I'm using the Azure Search SDK so I don't know for sure how they're using HttpClient, but I imagine this is at the root of the issue. The Azure Storage SDKs never fail, and the Azure Search SDK fails quickly. Maybe the difference is how they're using HttpClient?

The HttpClient issue is an unfortunate one. I was always taught if it's IDisposable, dispose of it. Now it seems like the best thing to do is not dispose of HttpClient. But now you have to think through what problems does never disposing of it cause. There are some problems with not disposing of it too: https://byterot.blogspot.com/2016/07/singleton-httpclient-dns.html?showComment=1508380828048

brettsam commented 7 years ago

Some more questions --

BowserKingKoopa commented 7 years ago

I'm creating a new SearchServiceClient each invocation and disposing of it when I'm done (it is IDisposable afterall). It's probably using HttpClient behind the scenes.

dcarr42 commented 7 years ago

Same applies I think

The SearchServiceClient class manages connections to your search service. In order to avoid opening too many connections, you should try to share a single instance of SearchServiceClient in your application if possible. Its methods are thread-safe to enable such sharing.

mmaitre314 commented 6 years ago

I hit a similar issue: I tried increasing ServicePointManager.DefaultConnectionLimit as early as I could in my C# Azure Function, but testing locally I only see 2 HTTP requests completing concurrently. I have 1300 requests to send, so 2 at a time is very slow.

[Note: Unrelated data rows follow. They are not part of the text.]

/-! ### `setEcc` changes `cat` alone -/

@[simp] theorem State.setEcc_pending (s : State) (o n : Nat) : (s.setEcc o n).pending = s.pending := rfl
@[simp] theorem State.setEcc_fresh (s : State) (o n : Nat) : (s.setEcc o n).fresh = s.fresh := rfl
@[simp] theorem State.setEcc_regs (s : State) (o n : Nat) : (s.setEcc o n).regs = s.regs := rfl
@[simp] theorem State.setEcc_shadow (s : State) (o n : Nat) : (s.setEcc o n).shadow = s.shadow := rfl
@[simp] theorem State.setEcc_crossing (s : State) (o n : Nat) : (s.setEcc o n).crossing = s.crossing := rfl
@[simp] theorem State.setEcc_rings (s : State) (o n : Nat) : (s.setEcc o n).rings = s.rings := rfl
@[simp] theorem State.setEcc_gring (s : State) (o n : Nat) : (s.setEcc o n).gring = s.gring := rfl
@[simp] theorem State.setEcc_dom (s : State) (o n : Nat) : (s.setEcc o n).dom = s.dom := rfl
@[simp] theorem State.setEcc_mem (s : State) (o n : Nat) : (s.setEcc o n).mem = s.mem := rfl
@[simp] theorem State.setEcc_harv (s : State) (o n : Nat) : (s.setEcc o n).harv = s.harv := rfl
@[simp] theorem State.setEcc_pmu (s : State) (o n : Nat) : (s.setEcc o n).pmu = s.pmu := rfl
@[simp] theorem State.setEcc_pins (s : State) (o n : Nat) : (s.setEcc o n).pins = s.pins := rfl
@[simp] theorem State.setEcc_clk (s : State) (o n : Nat) : (s.setEcc o n).clk = s.clk := rfl
@[simp] theorem State.setEcc_rtc (s : State) (o n : Nat) : (s.setEcc o n).rtc = s.rtc := rfl
@[simp] theorem State.setEcc_err (s : State) (o n : Nat) : (s.setEcc o n).err = s.err := rfl
@[simp] theorem State.setEcc_cores (s : State) (o n : Nat) : (s.setEcc o n).cores = s.cores := rfl
@[simp] theorem State.setEcc_irqEdge (s : State) (o n : Nat) : (s.setEcc o n).irqEdge = s.irqEdge := rfl
@[simp] theorem State.setEcc_slots (s : State) (o n : Nat) : (s.setEcc o n).slots = s.slots := rfl
@[simp] theorem State.setEcc_ten (s : State) (o n : Nat) : (s.setEcc o n).ten = s.ten := rfl
@[simp] theorem State.setEcc_dma (s : State) (o n : Nat) : (s.setEcc o n).dma = s.dma := rfl
@[simp] theorem State.setEcc_crypt (s : State) (o n : Nat) : (s.setEcc o n).crypt = s.crypt := rfl
@[simp] theorem State.setEcc_arbs (s : State) (o n : Nat) : (s.setEcc o n).arbs = s.arbs := rfl
@[simp] theorem State.setEcc_lock (s : State) (o n : Nat) : (s.setEcc o n).lock = s.lock := rfl
@[simp] theorem State.setEcc_spine (s : State) (o n : Nat) : (s.setEcc o n).spine = s.spine := rfl
@[simp] theorem State.setEcc_cyn (s : State) (o n : Nat) : (s.setEcc o n).cyn = s.cyn := rfl
@[simp] theorem State.setEcc_bay (s : State) (o n : Nat) : (s.setEcc o n).bay = s.bay := rfl
@[simp] theorem State.setEcc_adc (s : State) (o n : Nat) : (s.setEcc o n).adc = s.adc := rfl
@[simp] theorem State.setEcc_sfu (s : State) (o n : Nat) : (s.setEcc o n).sfu = s.sfu := rfl
@[simp] theorem State.setEcc_tabWait (s : State) (o n : Nat) : (s.setEcc o n).tabWait = s.tabWait := rfl
@[simp] theorem State.setEcc_boot (s : State) (o n : Nat) : (s.setEcc o n).boot = s.boot := rfl
@[simp] theorem State.setEcc_serv (s : State) (o n : Nat) : (s.setEcc o n).serv = s.serv := rfl

/-! ### Reading after writing -/

@[simp] theorem State.reg_setReg (s : State) (k v : Nat) : (s.setReg k v).reg k = v := by
  simp [State.reg, State.setReg]
theorem State.reg_setReg_other (s : State) (k j v : Nat) (h : k ≠ j) : (s.setReg k v).reg j = s.reg j := by
  simp [State.reg, State.setReg, Tab.get_set_other _ _ _ _ _ h]
theorem State.reg_setReg_iff (s : State) (k j v : Nat) : (s.setReg k v).reg j = if k = j then v else s.reg j := by
  simp [State.reg, State.setReg, Tab.get_set]
@[simp] theorem State.flag_setFlag (s : State) (k : Nat) (b : Bool) : (s.setFlag k b).flag k = b := by
  cases b <;> simp [State.flag, State.setFlag, ofBool]
theorem State.reg_setFlag_other (s : State) (k j : Nat) (b : Bool) (h : k ≠ j) : (s.setFlag k b).reg j = s.reg j :=
  State.reg_setReg_other s k j _ h
@[simp] theorem State.rd_wr (s : State) (a : Nat) (b : Byte) : (s.wr a b).rd a = b := by
  simp [State.rd, State.wr]
theorem State.rd_wr_other (s : State) (a i : Nat) (b : Byte) (h : a ≠ i) : (s.wr a b).rd i = s.rd i := by
  simp [State.rd, State.wr, Tab.get_set_other _ _ _ _ _ h]
@[simp] theorem State.core_setCore (s : State) (c : Nat) (x : Core) : (s.setCore c x).core c = x := by
  simp [State.core, State.setCore]
theorem State.core_setCore_other (s : State) (c j : Nat) (x : Core) (h : c ≠ j) : (s.setCore c x).core j = s.core j := by
  simp [State.core, State.setCore, Tab.get_set_other _ _ _ _ _ h]
@[simp] theorem State.domSt_setDom (s : State) (d : Nat) (x : DomSt) : (s.setDom d x).domSt d = x := by
  simp [State.domSt, State.setDom]
theorem State.domSt_setDom_other (s : State) (d j : Nat) (x : DomSt) (h : d ≠ j) : (s.setDom d x).domSt j = s.domSt j := by
  simp [State.domSt, State.setDom, Tab.get_set_other _ _ _ _ _ h]
@[simp] theorem State.slot_setSlot (s : State) (n : Nat) (x : Slot) : (s.setSlot n x).slot n = x := by
  simp [State.slot, State.setSlot]
@[simp] theorem State.cleat_setCleat (s : State) (c : Nat) (x : Cleat) : (s.setCleat c x).cleat c = x := by
  simp [State.cleat, State.setCleat]
@[simp] theorem State.bayCh_setBayCh (s : State) (n : Nat) (x : BayCh) : (s.setBayCh n x).bayCh n = x := by
  simp [State.bayCh, State.setBayCh]
theorem State.bayCh_setBayCh_other (s : State) (n j : Nat) (x : BayCh) (h : n ≠ j) : (s.setBayCh n x).bayCh j = s.bayCh j := by
  simp [State.bayCh, State.setBayCh, Tab.get_set_other _ _ _ _ _ h]
@[simp] theorem State.port_setPort (s : State) (n : Nat) (x : BayuCh) : (s.setPort n x).port n = x := by
  simp [State.port, State.setPort]
@[simp] theorem State.conv_setConv (s : State) (c : Nat) (x : Conv) : (s.setConv c x).conv c = x := by
  simp [State.conv, State.setConv]
@[simp] theorem State.job_setJob (s : State) (p : Nat) (x : Job) : (s.setJob p x).job p = x := by
  simp [State.job, State.setJob]
@[simp] theorem State.pin_setPin (s : State) (n : Nat) (x : Pin) : (s.setPin n x).pin n = x := by
  simp [State.pin, State.setPin]
@[simp] theorem State.ring_setRing (s : State) (b : Nat) (r : Ring) : (s.setRing b r).ring b = r := by
  simp [State.ring, State.setRing]
@[simp] theorem State.tenState_setTenState (s : State) (t v : Nat) : (s.setTenState t v).tenState t = v := by
  simp [State.tenState, State.setTenState]
@[simp] theorem State.pendingVal_setShadow (s : State) (k : Nat) (v : Option Nat) : (s.setShadow k v).pendingVal k = v := by
  simp [State.pendingVal, State.setShadow]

    public static class Settings
    {
        static Settings()
        {
            ServicePointManager.DefaultConnectionLimit = 200;
        }
SimonLuckenuik commented 6 years ago

@brettsam , @paulbatum the CLI version 1.0.9 started to provide the following warning when running locally:

ServicePointManager.DefaultConnectionLimit is set to the default value of 2. This can limit the connection throughput to services like Azure Storage. For more information, see https://aka.ms/webjobs-connections.

I was assuming until now that this was completely managed by Azure Functions considering that it is related to Webjob SDK (ref: https://github.com/Azure/azure-webjobs-sdk/issues/909).

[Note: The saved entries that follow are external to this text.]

theorem State.retainDom_keeps {z s : State} (d : Nat) (h : Keeps z s) :
    Keeps z (s.retainDom d) := by
  unfold State.retainDom
  repeat' (first
    | with_reducible assumption
    | extract_lets
    | with_reducible apply State.dropShadows_keeps
    | with_reducible apply State.loseArb_keeps
    | with_reducible apply State.loseDma_keeps
    | with_reducible apply State.setCore_keeps
    | with_reducible apply State.setDom_keeps
    | with_reducible apply Keeps.ite
    | split
    | dsimp +zetaDelta only
    | with_reducible apply Keeps.mk)

theorem State.onDom_keeps {z s : State} (d : Nat) (h : Keeps z s) :
    Keeps z (s.onDom d) := by
  unfold State.onDom
  repeat' (first
    | with_reducible assumption
    | extract_lets
    | with_reducible apply State.setDom_keeps
    | with_reducible apply Keeps.ite
    | split
    | dsimp +zetaDelta only
    | with_reducible apply Keeps.mk)

theorem State.fabReleased_keeps {z s : State} (h : Keeps z s) :
    Keeps z (s.fabReleased) := by
  unfold State.fabReleased
  repeat' (first
    | with_reducible assumption
    | extract_lets
    | with_reducible apply State.deliverUndel_keeps
    | with_reducible apply State.raise_keeps
    | with_reducible refine Keeps.foldl (fun u a hu => ?_) _ ?_
    | dsimp +zetaDelta only
    | with_reducible apply Keeps.mk)

theorem State.frameRestart_keeps {z s : State} (h : Keeps z s) :
    Keeps z (s.frameRestart) := by
  unfold State.frameRestart
  repeat' (first
    | with_reducible assumption
    | extract_lets
    | with_reducible apply State.setFlag_keeps)

theorem State.releaseDom_keeps {z s : State} (d : Nat) (h : Keeps z s) :
    Keeps z (s.releaseDom d) := by
  unfold State.releaseDom
  repeat' (first
    | with_reducible assumption
    | extract_lets
    | with_reducible apply State.fabReleased_keeps
    | with_reducible apply State.frameRestart_keeps
    | with_reducible apply State.kekRelease_keeps
    | with_reducible apply State.setCore_keeps
    | with_reducible apply State.setDom_keeps
    | with_reducible apply Keeps.ite
    | split
    | dsimp +zetaDelta only
    | with_reducible apply Keeps.mk)

theorem State.alarm_keeps {z s : State} (n : Nat) (h : Keeps z s) :
    Keeps z (s.alarm n) := by
  unfold State.alarm
  repeat' (first
    | with_reducible assumption
    | extract_lets
    | with_reducible apply State.halyard_keeps
    | with_reducible apply State.setFlag_keeps
    | with_reducible apply Keeps.ite
    | split)

theorem State.alarms_keeps {z s : State} (h : Keeps z s) :
    Keeps z (s.alarms) := by
  unfold State.alarms
  repeat' (first
    | with_reducible assumption
    | extract_lets
    | with_reducible apply State.alarm_keeps)

theorem State.rtcCapture_keeps {z s : State} (h : Keeps z s) :
    Keeps z (s.rtcCapture) := by
  unfold State.rtcCapture
  repeat' (first
    | with_reducible assumption
    | extract_lets
    | with_reducible apply State.setReg_keeps
    | dsimp +zetaDelta only)

theorem State.rtcLoad_keeps {z s : State} (h : Keeps z s) :
    Keeps z (s.rtcLoad) := by
  unfold State.rtcLoad
  repeat' (first
    | with_reducible assumption
    | extract_lets
    | with_reducible apply State.alarms_keeps
    | with_reducible apply State.setFlag_keeps
    | dsimp +zetaDelta only
    | with_reducible apply Keeps.mk)

theorem State.rtcCycle_keeps {z s : State} (h : Keeps z s) :
    Keeps z (s.rtcCycle) := by
  unfold State.rtcCycle
  repeat' (first
    | with_reducible assumption
    | extract_lets
    | with_reducible apply Keeps.ite
    | split
    | with_reducible apply Keeps.mk)

end Sys2Proof.Machine
end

I see that this issue is still open, so no way for us to tweak it, but I would expect Functions to follow this recommendation: https://aka.ms/webjobs-connections

brettsam commented 6 years ago

It is managed by Functions in production as the Web host increases this limit. But the CLI doesn't when you're running locally. This has already been fixed in the CLI; we just haven't pushed out a release yet: https://github.com/Azure/azure-functions-core-tools/pull/384.

So our next release won't show this warning anymore. Sorry for the confusion.

fabiocav commented 5 years ago

@brettsam I don't believe any additional follow up is required here. Can this be closed?

brettsam commented 5 years ago

Yeah, we've handled this in different ways and no longer will expose this setting (as it doesn't help in .NET Core anyway).